Раскольников молча и язвительно улыбнулся, Разумихина всего передернуло; но Петр Петрович не принял возражения; напротив, с каждым словом становился он всё привязчивее и раздражительнее, точно во вкус входил.
— Любовь к будущему спутнику жизни, к мужу должна превышать любовь к брату, — произнес он сентенциозно, — а во всяком случае, я не могу стоять на одной доске… Хоть я и настаивал давеча, что в присутствии вашего брата не желаю и не могу изъяснить всего, с чем пришел, тем не менее я теперь же намерен обратиться к многоуважаемой вашей мамаше для необходимого объяснения по одному весьма капитальному и для меня обидному пункту. Сын ваш, — обратился он к Пульхерии Александровне, — вчера, в присутствии господина Рассудкина (или… кажется так? извините, запамятовал вашу фамилию, — любезно поклонился он Разумихину), обидел меня искажением мысли моей, которую я сообщил вам тогда в разговоре частном, за кофеем, именно, что женитьба на бедной девице, уже испытавшей жизненное горе, по-моему, выгоднее в супружеском отношении, чем на испытавшей довольство, ибо полезнее для нравственности. Ваш сын умышленно преувеличил значение слов до нелепого, обвинив меня в злостных намерениях и, по моему взгляду, основываясь на вашей собственной корреспонденции. Почту себя счастливым, если вам, Пульхерия Александровна, возможно будет разубедить меня в противном отношении и тем значительно успокоить. Сообщите же мне, в каких именно терминах передали вы слова мои в вашем письме к Родиону Романовичу?
— Я не помню, — сбилась Пульхерия Александровна, — а передала, как сама поняла. Не знаю, как передал вам Родя… Может, он что-нибудь и преувеличил.

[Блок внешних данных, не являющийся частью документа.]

/-- The outputs of leg n take what the present hold asks (R131, R132), and a low side that exists no longer takes the OFF
coding (R92). -/
def State.applyHold (s : State) (n : Nat) : State :=
  let s := (s.notSwitching n).noteHit n
  let l := s.leg n
  let busy := l.high.on || l.low.on || l.high.turnOn.isSome || l.low.turnOn.isSome || l.high.notch ≠ 0
    || l.low.notch ≠ 0 || l.refresh.isSome
  let lit := l.high.alive.isSome || l.low.alive.isSome
  if !busy && !lit then s
  else
    let r := s.holdRow n
    let both (f : State → Side → State) (s : State) : State := f (f s .high) .low
    if r = 0 then s.when ((l.low.on || l.low.turnOn.isSome) && !s.lowExists n) (·.offCmd n .low 0 true)
    else if 3 < r && !busy then s
    else
      let s := s.modLeg n (fun l => { l with refresh := none })
      if r = 1 || r = 2 || r = 3 then
        both (fun s d => ((s.cutNotch n d false).offCmd n d 0 false)) s
      else if r = 4 then both (fun s d => ((s.cutNotch n d true).offCmd n d 0 true)) s
      else if r = 5 then both (fun s d => s.softOff n d) s
      else if s.sigLive n then s.offCmd n .high 0 true
      else both (fun s d => s.offCmd n d 0 true) s

/-- Every leg takes what its present hold asks. -/
def State.applyHolds (s : State) : State := s.each (s.legs.map (·.1)) (fun n s => s.applyHold n)

/-- The legs of a brick take what their present hold asks. -/
def State.applyBrick (s : State) (k : Nat) : State := s.each (legsOf k) (fun n s => s.applyHold n)

/-! ### HC (R91) -/

/-- The period in force of leg n and the START point it is counted from. -/
def State.legPeriod (s : State) (n : Nat) : Nat :=
  if s.ownLeg n then (s.leg n).ownPer else s.rd BRK.PERIOD_NOW (n / 12)
def State.legStart (s : State) (n : Nat) : Nat :=
  if s.ownLeg n then (s.leg n).ownStart else (s.brk (n / 12)).start
/-- The instant of State.now of the latest START of leg n. -/
def State.legStartAt (s : State) (n : Nat) : Nat :=
  if s.ownLeg n then (s.leg n).ownLast else (s.brk (n / 12)).startAt
def State.legRuns (s : State) (n : Nat) : Bool :=
  if s.ownLeg n then (s.leg n).ownRun else s.rdB BRK.STATUS_RUN (n / 12)

/-- HC of leg n neither stays low nor high for the whole period. -/
def State.pairSwitches (s : State) (n : Nat) : Bool :=
  let on := s.rd LEG.ACTIVE_ON n
  let off := s.rd LEG.ACTIVE_OFF n
  let p := s.legPeriod n
  decide (on < p) && decide (off < p) && decide (on ≠ off)

/-- A pair of 0 % or 100 % duty that a MID loads ends a switching period as well (R226). -/
def State.midPair (s : State) (n : Nat) : State :=
  let p := tgetD s.phgLegs n {}
  if p.switched && !s.pairSwitches n then { s with phgLegs := tput s.phgLegs n { p with switched := false } {} } else s

/-- A compare rotated by the offset; none where it never fires (R91). -/
def rotated (c ofs p : Nat) : Option Nat := if c < p then some ((c + ofs) % p) else none

/-- The ON compare in force, or the OFF compare. -/
def State.compareOf (s : State) (n : Nat) (rise : Bool) : Nat :=
  if rise then s.rd LEG.ACTIVE_ON n else s.rd LEG.ACTIVE_OFF n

— Без вашего внушения он преувеличить не мог.
— Петр Петрович, — с достоинством произнесла Пульхерия Александровна, — доказательство тому, что мы с Дуней не приняли ваших слов в очень дурную сторону, это то, что мы здесь.
— Хорошо, маменька! — одобрительно сказала Дуня.
— Стало быть, я и тут виноват! — обиделся Лужин.
— Вот, Петр Петрович, вы всё Родиона вините, а вы и сами об нем давеча неправду написали в письме, — прибавила, ободрившись, Пульхерия Александровна.
— Я не помню, чтобы написал какую-нибудь неправду-с.
— Вы написали, — резко проговорил Раскольников, не оборачиваясь к Лужину, — что я вчера отдал деньги не вдове раздавленного, как это действительно было, а его дочери (которой до вчерашнего дня никогда не видал). Вы написали это, чтобы поссорить меня с родными, и для того прибавили, в гнусных выражениях, о поведении девушки, которой вы не знаете. Всё это сплетня и низость.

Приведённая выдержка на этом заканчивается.